_Information shown_:
-- ==== Sys2Proof/Machine/Step.lean ====
section
/-! DEFINITION. The step of the block, and the placing of a command word where the next step takes it. -/

namespace Sys2Proof.Machine

/-- One atomic step of the reference build: a host access, a turn of the command engine, or a power-on reset
(00_scope.md R12, R13). Another build's step is `nextStep`. -/
def step (s : State) : Host.Outcome State Fault Refusal := nextStep Config.reference s

/-- The state in which the next step performs the command of the word whose `nbits` bits are `w`. The block fetches
nothing (20_memory.md R97): a command comes to run by a write to `CMD` (60_exceptions.md R265), whose acceptance this
stands for. -/
def State.withFetchWord (s : State) (nbits w : Nat) : State := placeCommand (BitVec.ofNat 32 (w % 2 ^ nbits)) s

end Sys2Proof.Machine
end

_What to work on_: Reproduce every record exactly, line by line.

_Solution for this exercise_:
-- ==== Sys2Proof/Machine/Step.lean ====
section
/-! DEFINITION. The step of the block, and the placing of a command word where the next step takes it. -/

namespace Sys2Proof.Machine

/-- One atomic step of the reference build: a host access, a turn of the command engine, or a power-on reset
(00_scope.md R12, R13). Another build's step is `nextStep`. -/
def step (s : State) : Host.Outcome State Fault Refusal := nextStep Config.reference s

/-- The state in which the next step performs the command of the word whose `nbits` bits are `w`. The block fetches
nothing (20_memory.md R97): a command comes to run by a write to `CMD` (60_exceptions.md R265), whose acceptance this
stands for. -/
def State.withFetchWord (s : State) (nbits w : Nat) : State := placeCommand (BitVec.ofNat 32 (w % 2 ^ nbits)) s

end Sys2Proof.Machine
end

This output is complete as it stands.